§ Problem to solve
The "match f.blocks[j]? with" line through the end of the listing below is what to set down, word for word, and nothing else.
Supplied information Start Marker
-- ==== Sys2Proof/Machine/Instances.lean ====
section
/-! DEFINITION. Several instances of the block, one for each select line, driven by one host thread
(spec/60_exceptions.md R164). -/

namespace Sys2Proof.Machine

/-- The instances that were built. -/
structure Fleet where
  blocks : List State
deriving DecidableEq, Repr

/-- Build every instance: refused where a configuration is, or where two instances have one SEL_ID. -/
def Fleet.build (args : List BuildArgs) : Host.Outcome Fleet Fault Refusal :=
  match args.mapM BuildArgs.config? with
  | none => .refused .configRefused
  | some cs =>
    if pairwiseBool (fun a b => a.selId != b.selId) cs then .next ⟨cs.map State.resetWith⟩
    else .refused .duplicateSelId

/-- The instance whose EXCH holds the host thread, if one does. -/
def Fleet.busy (f : Fleet) : Option Nat := f.blocks.findIdx? fun s => s.phase == .transacting

/-- One step of the fleet. The host thread turns to instance `k`, unless it is held in the EXCH of another; only the
instance that steps changes, so whole commands interleave (log 19). -/
def Fleet.step (f : Fleet) (k : Nat) : Host.Outcome Fleet Fault Refusal :=
  let j := f.busy.getD k
  match f.blocks[j]? with
  | none => .refused .noSuchInstance
  | some s =>
    match Sys2Proof.Machine.step s with
    | .next t => .next ⟨f.blocks.set j t⟩
    | .fault r => .fault r
    | .refused r => .refused r

end Sys2Proof.Machine
end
Supplied information End Marker
§ Answer to this problem
  match f.blocks[j]? with
  | none => .refused .noSuchInstance
  | some s =>
    match Sys2Proof.Machine.step s with
    | .next t => .next ⟨f.blocks.set j t⟩
    | .fault r => .fault r
    | .refused r => .refused r

end Sys2Proof.Machine
end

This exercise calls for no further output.